Top of Extracted data
/-- A trip makes every guarded window SAFE with nothing pending (R147). -/
theorem ViewsLawful.trip {s t : State} {r : TripReason} (h : ViewsLawful s)
    (tu : t.tu = s.tu.trip r fun k => (s.window k).guarded) (windows : t.windows = s.windows) : ViewsLawful t := by
  have entry : ∀ j, t.tu.entry j = if (s.window j).guarded then { view := .safe, restorePending := false } else .initial := by
    intro j
    rw [tu, entry_trip]
    split
    · rfl
    · exact h.unguarded j (Bool.eq_false_iff.2 ‹_›)
  have state : t.tu.state = .tripped := by rw [tu]; rfl
  refine ⟨fun j hg => ?_, fun no => (nomatch state.symm.trans no), fun _ => ⟨by rw [tu]; rfl, fun j => ?_, fun j hg => ?_⟩,
    fun no => (nomatch state.symm.trans no)⟩ <;> rw [entry]
  · rw [window_congr windows] at hg
    simp [hg]
  · split <;> rfl
  · rw [window_congr windows] at hg
    simp [hg]

/-- A release gives every SAFE entry restore pending, or ends the trip when there is none (R148). -/
theorem ViewsLawful.release {s t : State} (h : ViewsLawful s) (hs : s.tu.state = .tripped) (tu : t.tu = s.tu.release)
    (windows : t.windows = s.windows) : ViewsLawful t := by
  obtain ⟨some, pending, -⟩ := h.tripped hs
  have view : ∀ j, (t.tu.entry j).view = (s.tu.entry j).view := fun j => by rw [tu, view_entry_release]
  have restores : ∀ j, (t.tu.entry j).restorePending = true ↔ (s.tu.entry j).view = .safe := fun j => by
    rw [tu, restorePending_entry_release, pending j]
    simp
  have unguarded : ∀ j, (t.window j).guarded = false → t.tu.entry j = .initial := fun j hg => by
    have initial := h.unguarded j (window_congr windows j ▸ hg)
    rw [tu, entry_release, initial]
    rfl
  by_cases safe : ∃ k, (s.tu.entry k).view = .safe
  · have state : t.tu.state = .restoring := by rw [tu, release_of_safe safe]
    have reason : t.tu.reason = s.tu.reason := by rw [tu, release_of_safe safe]
    obtain ⟨k, hk⟩ := safe
    exact ⟨unguarded, fun no => (nomatch state.symm.trans no), fun no => (nomatch state.symm.trans no),
      fun _ => ⟨reason ▸ some, fun j => view j ▸ restores j, k, (restores k).2 hk⟩⟩
  · have ended : t.tu.state = .normal ∧ t.tu.reason = none := by rw [tu, release_of_no_safe safe]; exact ⟨rfl, rfl⟩
    have initial : ∀ j, t.tu.entry j = .initial := fun j => by
      refine ViewEntry.eq_initial (fun no => safe ⟨j, view j ▸ no⟩) (Bool.eq_false_iff.2 fun no => ?_)
      exact safe ⟨j, (restores j).1 no⟩
    exact ⟨unguarded, fun _ => ⟨ended.2, initial⟩, fun no => (nomatch ended.1.symm.trans no),
      fun no => (nomatch ended.1.symm.trans no)⟩

/-- NORMAL with every entry LIVE. -/
theorem ViewsLawful.all_initial {t : State} (state : t.tu.state = .normal) (reason : t.tu.reason = none)
    (entry : ∀ k, t.tu.entry k = .initial) : ViewsLawful t :=
  ⟨fun k _ => entry k, fun _ => ⟨reason, entry⟩, fun no => (nomatch state.symm.trans no),
    fun no => (nomatch state.symm.trans no)⟩

theorem guarded_receive (w : Window) (b : Boundary) : (w.receive b).guarded = w.guarded := by
  unfold Window.receive; split <;> rfl

/-- Every event keeps the ties between the trip state and the view table. -/
theorem ViewsLawful.event {s t : State} (ev : Event s t) (h : ViewsLawful s) (queue : QueueLawful s) :
    ViewsLawful t := by
  have out_of_service : ∀ {w : Window}, w.life.inService = false → w.guarded = false := fun hw => by
    simp [Window.guarded, hw]
  have in_service : ∀ {l : Lifecycle}, l = .active ∨ l = .held → l.inService = true := fun hl => by
    rcases hl with rfl | rfl <;> rfl
  cases ev
  case deliver src => exact h.congr (fun _ => rfl) rfl rfl fun k => by rw [window_deliver, guarded_receive]
  case define k d free _ _ => exact h.record rfl rfl ((out_of_service rfl).trans (out_of_service free).symm)
  case clear k life =>
    exact h.record rfl rfl ((out_of_service rfl).trans (out_of_service (by simp [life, Lifecycle.inService])).symm)
  case swap k l old new => exact h.record rfl rfl (guarded_congr ((in_service new).trans (in_service old).symm) rfl)
  case mark k w life desc _ _ => exact h.record rfl rfl (guarded_congr (life ▸ rfl) desc)
  case stage k seg _ _ => exact h.record rfl rfl rfl
  case abort k _ => exact h.record rfl rfl rfl
  case flip k d seq _ _ may =>
    refine h.record rfl rfl (guarded_congr ?_ rfl)
    simp only [Window.flipped, (mayFlip_iff.1 may).1]
    split <;> rfl
  case copyFails c e rest _ _ _ hq =>
    exact h.record rfl rfl (guarded_congr (in_service (queue.head_in_service hq)).symm rfl)
  case enable k d life desc =>
    refine h.enable (out_of_service (by simp [life, Lifecycle.inService])) rfl ?_ fun j hj => ?_
    · show ((s.setWindow k _).window k).guarded = _
      rw [window_setWindow_self]
      simp [Window.guarded, Lifecycle.inService, Window.restarted, Window.cleaned, desc]
    · exact congrArg _ (window_setWindow_ne s _ hj)
  case disable k _ =>
    refine h.toLive rfl (.inl ?_) fun j hj => congrArg _ (window_setWindow_ne s _ hj)
    show ((s.setWindow k _).window k).guarded = _
    rw [window_setWindow_self]
    rfl
  case trip r => exact h.trip rfl rfl
  case release state => exact h.release state rfl rfl
  case restore k pending =>
    refine h.toLive rfl (.inr fun hs => ?_) fun _ _ => rfl
    exact absurd pending (by simp [(h.tripped hs).2.1 k])
  case softReset => exact .all_initial rfl rfl (entry_softReset s.tu)
  case fullReset => exact .all_initial rfl rfl entry_reset
  all_goals
    exact h.congr (fun _ => by simp [State.freed, TripUnit.entry]) (by simp [State.freed]) (by simp [State.freed])
      fun k => congrArg _ (window_congr (by simp [State.freed]) k)

end Sys2Proof.Machine
end

section
/-! SUPPORT. The laws of the stamp queue (R113), kept by every event: a record stands only behind an entry of its window, and
the engine is granted nothing while one stands. -/
namespace Sys2Proof.Machine

theorem holds_iff {re : ResyncEngine} {k : Slot} : re.holds k = true ↔ ∃ e ∈ re.queue, e.slot = k := by
  simp [ResyncEngine.holds]

theorem holds_of_mem {re : ResyncEngine} {e : Entry} (h : e ∈ re.queue) : re.holds e.slot = true := holds_iff.2 ⟨e, h, rfl⟩

theorem holds_append_of_holds {re : ResyncEngine} {j k : Slot} {set : SegmentSet} (h : re.holds j = true) :
    (re.append k set).holds j = true := by
  obtain ⟨e, he, hj⟩ := holds_iff.1 h
  exact holds_iff.2 ⟨e, mem_append.2 (.inl he), hj⟩

/-- A group that is not empty leaves its window with an entry. -/
theorem holds_append_self (re : ResyncEngine) (k : Slot) {set : SegmentSet} (h : set ≠ 0) :
    (re.append k set).holds k = true := by
  obtain ⟨i, hi⟩ : ∃ i : Segment, set.getLsbD i.val = true := by
    by_contra no
    push Not at no
    exact h (BitVec.eq_of_getLsbD_eq fun i hi => by simpa using no ⟨i, hi⟩)
  exact holds_iff.2 ⟨{ slot := k, seg := i }, mem_append.2 (.inr ⟨rfl, hi⟩), rfl⟩

/-! ### Fewer records -/

/-- Records that leave, with entries and windows that serve the records left as before. -/
theorem StampsLawful.fewer {s t : State} (h : StampsLawful s) (sub : t.sw.queue.Sublist s.sw.queue)
    (in_service : ∀ r ∈ t.sw.queue, (t.window r.slot).life.inService = true)
    (has_entry : ∀ r ∈ t.sw.queue, (t.window r.slot).life ≠ .faulted → t.re.holds r.slot = true)
    (not_copied : ∀ c ∈ t.re.copy, c.stage = .granted → ∀ e ∈ t.re.queue.head?, ∀ r ∈ t.sw.queue, r.slot ≠ e.slot) :
    StampsLawful t :=
  ⟨h.one_each.sublist (sub.map _), in_service, has_entry, not_copied, fun r hr => h.late_le r (sub.subset hr)⟩

/-- The engine's queue and copy stay, and the windows of the records stay in service, FAULTED if they were. -/
theorem StampsLawful.same_engine {s t : State} (h : StampsLawful s) (sub : t.sw.queue.Sublist s.sw.queue)
    (queue : t.re.queue = s.re.queue) (copy : t.re.copy = s.re.copy)
    (life : ∀ r ∈ t.sw.queue, (t.window r.slot).life.inService = true ∧
      ((s.window r.slot).life = .faulted → (t.window r.slot).life = .faulted)) : StampsLawful t := by
  refine h.fewer sub (fun r hr => (life r hr).1) (fun r hr serves => ?_) fun c hc granted e he r hr => ?_
  · have old := h.has_entry r (sub.subset hr) (mt (life r hr).2 serves)
    rwa [ResyncEngine.holds, queue]
  · exact h.not_copied c (copy ▸ hc) granted e (queue ▸ he) r (sub.subset hr)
Bottom of Extracted data
== Task directions ==
In your reply, restate exactly the lines from the start of the records above through the line holding "j (Bool.eq_false_iff.2 ‹_›)", including both, and nothing else.

== Task output ==
/-- A trip makes every guarded window SAFE with nothing pending (R147). -/
theorem ViewsLawful.trip {s t : State} {r : TripReason} (h : ViewsLawful s)
    (tu : t.tu = s.tu.trip r fun k => (s.window k).guarded) (windows : t.windows = s.windows) : ViewsLawful t := by
  have entry : ∀ j, t.tu.entry j = if (s.window j).guarded then { view := .safe, restorePending := false } else .initial := by
    intro j
    rw [tu, entry_trip]
    split
    · rfl
    · exact h.unguarded j (Bool.eq_false_iff.2 ‹_›)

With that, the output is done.